**WHAT TO WORK ON:** Keep to one stretch of the data below, the lines from the one with "by rw [exec, execPoll, hst]" up to and including the one with "a failure -/", and return that stretch exactly.

**DATASET RECORDS:**
--------------------

/-- A batch of REG_WRITE that succeeds. -/
theorem exec_batch_of_ok_of_not_isConfig (hst : s.stage = .batch) (hi : hasStage i .batch = true)
    (hc : isConfig i = false) (hf : s.draw.fails = false) :
    exec i s = .next ((s.tWrite s.lBatch).leaveTo .done .finish) := by
  rcases isConfig_or_regWrite_of_hasStage_batch hi with hc' | ⟨count, rfl⟩
  · rw [hc] at hc'; cases hc'
  · rw [exec_batch_regWrite hst, regWriteBatch, hf]; rfl

theorem batchStage_of_cap (hf : s.draw.fails = false) (hcap : s.params.busyPollCap = true) :
    batchStage s = { s.tWrite s.lBatch with stage := .poll } := by
  simp [batchStage, hf, hcap]

theorem batchStage_of_noCap (hf : s.draw.fails = false) (hcap : s.params.busyPollCap = false) :
    batchStage s = (s.tWrite s.lBatch).leaveTo .done .clear := by
  simp [batchStage, hf, hcap]

end

/-- Settles O25, by the response, then by the kind of the command, then by BUSY_POLL_CAP. -/
theorem batchStepWritesInOrder : Obligations.BatchStepWritesInOrder := by
  intro i s hst hi
  cases hf : s.draw.fails with
  | true =>
    exact ⟨_, exec_batch_of_fails hst hi hf, rfl, nofun,
      fun _ => ⟨rfl, rfl, State.tWrite_history_of_fails hf _⟩⟩
  | false =>
    have hhist := State.tWrite_history_of_ok hf s.lBatch
    cases hc : isConfig i with
    | false =>
      exact ⟨_, exec_batch_of_ok_of_not_isConfig hst hi hc hf, rfl,
        fun _ => ⟨hhist, fun _ => ⟨rfl, rfl⟩, nofun, nofun⟩, nofun⟩
    | true =>
      have hexec := exec_batch_of_isConfig hst hc
      cases hcap : s.params.busyPollCap with
      | true =>
        rw [batchStage_of_cap hf hcap] at hexec
        exact ⟨_, hexec, rfl, fun _ => ⟨hhist, nofun, fun _ _ => ⟨rfl, rfl⟩, nofun⟩, nofun⟩
      | false =>
        rw [batchStage_of_noCap hf hcap] at hexec
        exact ⟨_, hexec, rfl, fun _ => ⟨hhist, nofun, nofun, fun _ _ => ⟨rfl, rfl⟩⟩, nofun⟩

/-! ### The POLL step -/

section
variable {a : RegAddr} {exit : Stage} {s : State}

/-- The poll step of POLL, and of the configuration commands on STATUS. -/
theorem exec_poll {i : Instr} (hi : (i = .poll a ∧ exit = .finish) ∨
      (isConfig i = true ∧ a = s.params.regmap.status ∧ exit = .clear)) (hst : s.stage = .poll) :
    exec i s = .next (pollStage a exit s) := by
  rcases hi with ⟨rfl, rfl⟩ | ⟨hc, rfl, rfl⟩
  · rw [exec, execPoll, hst]
  · obtain ⟨dec, e⟩ := exec_of_isConfig hc s
    rw [e, configStages, hst]

theorem pollStage_of_fails (hk : s.pollcnt.toNat ≠ s.params.pollLimit)
    (hf : s.draw.fails = true) : pollStage a exit s = (s.polled a).leaveTo .ioerr .finish := by
  rw [pollStage, if_neg hk, if_pos hf, State.polled]

theorem pollStage_of_verdict (hk : s.pollcnt.toNat ≠ s.params.pollLimit)
    (hf : s.draw.fails = false) {o : Term}
    (hv : pollVerdict s.lPred s.params.pollLimit (s.pollcnt + 1).toNat s.draw.value = some o) :
    pollStage a exit s = (s.polled a).leaveTo o exit := by
  rw [pollStage, if_neg hk, if_neg (ne_true_of_eq_false hf), hv, State.polled]

theorem pollStage_of_noVerdict (hk : s.pollcnt.toNat ≠ s.params.pollLimit)
    (hf : s.draw.fails = false)
    (hv : pollVerdict s.lPred s.params.pollLimit (s.pollcnt + 1).toNat s.draw.value = none) :
    pollStage a exit s = s.polled a := by
  rw [pollStage, if_neg hk, if_neg (ne_true_of_eq_false hf), hv, State.polled]

theorem State.polled_eq (s : State) (a : RegAddr) : s.polled a = { s.popDraw with
    pollcnt := s.pollcnt + 1
    history := s.history ++ [if s.draw.fails then .readFail (s.params.portAddr a)
      else .read (s.params.portAddr a) s.draw.value] } := by
  rw [State.polled]
  cases hf : s.draw.fails with
  | true => rw [State.tRead_of_fails hf]; rfl
  | false => rw [State.tRead_of_ok hf]; rfl

end

/-- Settles O28: a failed read, or the verdict on the value read. -/
theorem pollStepReadsStatusOnce : Obligations.PollStepReadsStatusOnce := by
  intro i a exit s hi hst hlt hlimit hpred v e done t
  have hne : s.pollcnt.toNat ≠ s.params.pollLimit := hlt.ne
  have hk : (s.pollcnt + 1).toNat = s.pollcnt.toNat + 1 := by bv_omega
  have herr : (s.lPred.err v).toNat = e := Pred.err_toNat hpred v
  have herr0 : s.lPred.err v = 0 ↔ e = 0 := by rw [← herr, ← BitVec.toNat_inj]; rfl
  have ht : s.polled a = t := s.polled_eq a
  have hverdict {o : Term} (hf : s.draw.fails = false)
      (hv : pollVerdict s.lPred s.params.pollLimit (s.pollcnt + 1).toNat v = some o) :
      exec i s = .next { t with term := o, stage := exit } := by
    rw [exec_poll hi hst, pollStage_of_verdict hne hf hv, ht, State.leaveTo]
  refine ⟨fun hf => ?_, fun hf he => hverdict hf ?_, fun hf he hd => hverdict hf ?_,
    fun hf he hd hl => hverdict hf ?_, fun hf he hd hl => ?_⟩
  · rw [exec_poll hi hst, pollStage_of_fails hne hf, ht, State.leaveTo]
  · rw [← herr, BitVec.ofNat_toNat, BitVec.setWidth_eq]
    exact pollVerdict_eq_some.2 (.inl ⟨fun h0 => he (herr0.1 h0), rfl⟩)
  · exact pollVerdict_eq_some.2 (.inr (.inl ⟨herr0.2 he, hd, rfl⟩))
  · exact pollVerdict_eq_some.2 (.inr (.inr ⟨herr0.2 he, hd, hk.trans hl, rfl⟩))
  · have hv := pollVerdict_eq_none.2 ⟨herr0.2 he, hd, (hk.trans_lt hl).ne⟩
    rw [exec_poll hi hst, pollStage_of_noVerdict hne hf hv, ht]

/-! ### The FINISH step -/

/-- FINISH of every command is `finishTerm`, of a configuration command after CTRL_SHADOW has taken
the base word (R144, R151, R152). -/
theorem exec_finish {i : Instr} {s : State} (hi : hasStage i .finish = true)
    (hst : s.stage = .finish) :
    exec i s = .next (finishTerm
      { s with ctrlShadow := if isConfig i then s.lBase else s.ctrlShadow }) := by
  rcases isConfig_or_regWrite_or_poll_of_hasStage_finish hi with hc | ⟨count, rfl⟩ | ⟨a, rfl⟩
  · obtain ⟨dec, e⟩ := exec_of_isConfig hc s
    have hfinish : configStages dec s = finishConfig s := by rw [configStages, hst]
    rw [e, hfinish, finishConfig, if_pos hc]
  · have hexec : exec (.regWrite count) s = .next (finishTerm s) := by
      rw [exec, execRegWrite, hst]
    exact hexec
  · have hexec : exec (.poll a) s = .next (finishTerm s) := by rw [exec, execPoll, hst]
    exact hexec

/-- Settles O30: `finishTerm` by the pending outcome. -/
theorem finishStepReportsTheOutcome : Obligations.FinishStepReportsTheOutcome := by
  intro i s hi hst t
  rw [exec_finish hi hst]
  refine ⟨fun h => ?_, fun h => ?_, fun e h => ?_, fun h => ?_⟩ <;> simp only [finishTerm, h, t]

/-! ### A configuration sequence without a failure -/

/-- The sequencer is next to move and runs configuration command `i`. -/
structure RunsConfig (i : Instr) (s : State) : Prop where
  config : isConfig i = true
  decoded : decode s.cmd = .instr i
  executing : s.seq = .exec
  noInputs : s.inputs = []

section
variable {i : Instr} {s : State} {d : Draw} {ds : List Draw}

theorem RunsConfig.step_eq_exec (h : RunsConfig i s) : step s = exec i s := by
  rw [step_nil h.noInputs, sequencerTurn_instr h.executing h.decoded]

theorem State.draw_fails_of_cons (hd : s.draws = d :: ds) (hf : d.fails = false) :
    s.draw.fails = false := by
  rw [State.draw_of_cons hd, Params.portDraw_fails, hf]

/-- BATCH answered with success goes to POLL (R131). -/
theorem RunsConfig.step_batch (h : RunsConfig i s) (hst : s.stage = .batch)
    (hcap : s.params.busyPollCap = true) (hd : s.draws = d :: ds) (hf : d.fails = false) :
    step s = .next { s with
      draws := ds
      drawCount := s.drawCount + 1
      stage := .poll
      history := s.history ++ (s.params.portList s.lBatch).map fun p => .write p.1 p.2 } := by
  have hok := State.draw_fails_of_cons hd hf
  rw [h.step_eq_exec, exec_batch_of_isConfig hst h.config, batchStage_of_cap hok hcap,
    State.tWrite, State.popDraw_of_cons hd, batchEvents_ok hok, writeEvents]

/-- A status read that is done without an error leaves POLL for CLEAR (R140). -/
theorem RunsConfig.step_poll (h : RunsConfig i s) (hst : s.stage = .poll)
    (hk : s.pollcnt.toNat ≠ s.params.pollLimit) (hd : s.draws = d :: ds) (hf : d.fails = false)
    (herr : s.lPred.err (s.params.portData d.value) = 0)
    (hdone : s.lPred.done (s.params.portData d.value) = true) :
    step s = .next { s with
      draws := ds
      drawCount := s.drawCount + 1
      pollcnt := s.pollcnt + 1
      term := .done
      stage := .clear
      history := s.history ++
        [.read (s.params.portAddr s.params.regmap.status) (s.params.portData d.value)] } := by
  have hok := State.draw_fails_of_cons hd hf
  have hval : s.draw.value = s.params.portData d.value := by
    rw [State.draw_of_cons hd, Params.portDraw_value]
  have hv := pollVerdict_eq_some (limit := s.params.pollLimit) (k := (s.pollcnt + 1).toNat).2
    (.inr (.inl ⟨herr, hdone, rfl⟩))
  rw [← hval] at hv
  rw [h.step_eq_exec, exec_poll (.inr ⟨h.config, rfl, rfl⟩) hst, pollStage_of_verdict hk hok hv,
    State.polled, State.tRead_of_ok hok, State.popDraw_of_cons hd, hval, State.leaveTo]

--------------------

**WRITTEN ANSWER:**
  · have hexec : exec (.poll a) s = .next (finishTerm s) := by rw [exec, execPoll, hst]
    exact hexec

/-- Settles O30: `finishTerm` by the pending outcome. -/
theorem finishStepReportsTheOutcome : Obligations.FinishStepReportsTheOutcome := by
  intro i s hi hst t
  rw [exec_finish hi hst]
  refine ⟨fun h => ?_, fun h => ?_, fun e h => ?_, fun h => ?_⟩ <;> simp only [finishTerm, h, t]

/-! ### A configuration sequence without a failure -/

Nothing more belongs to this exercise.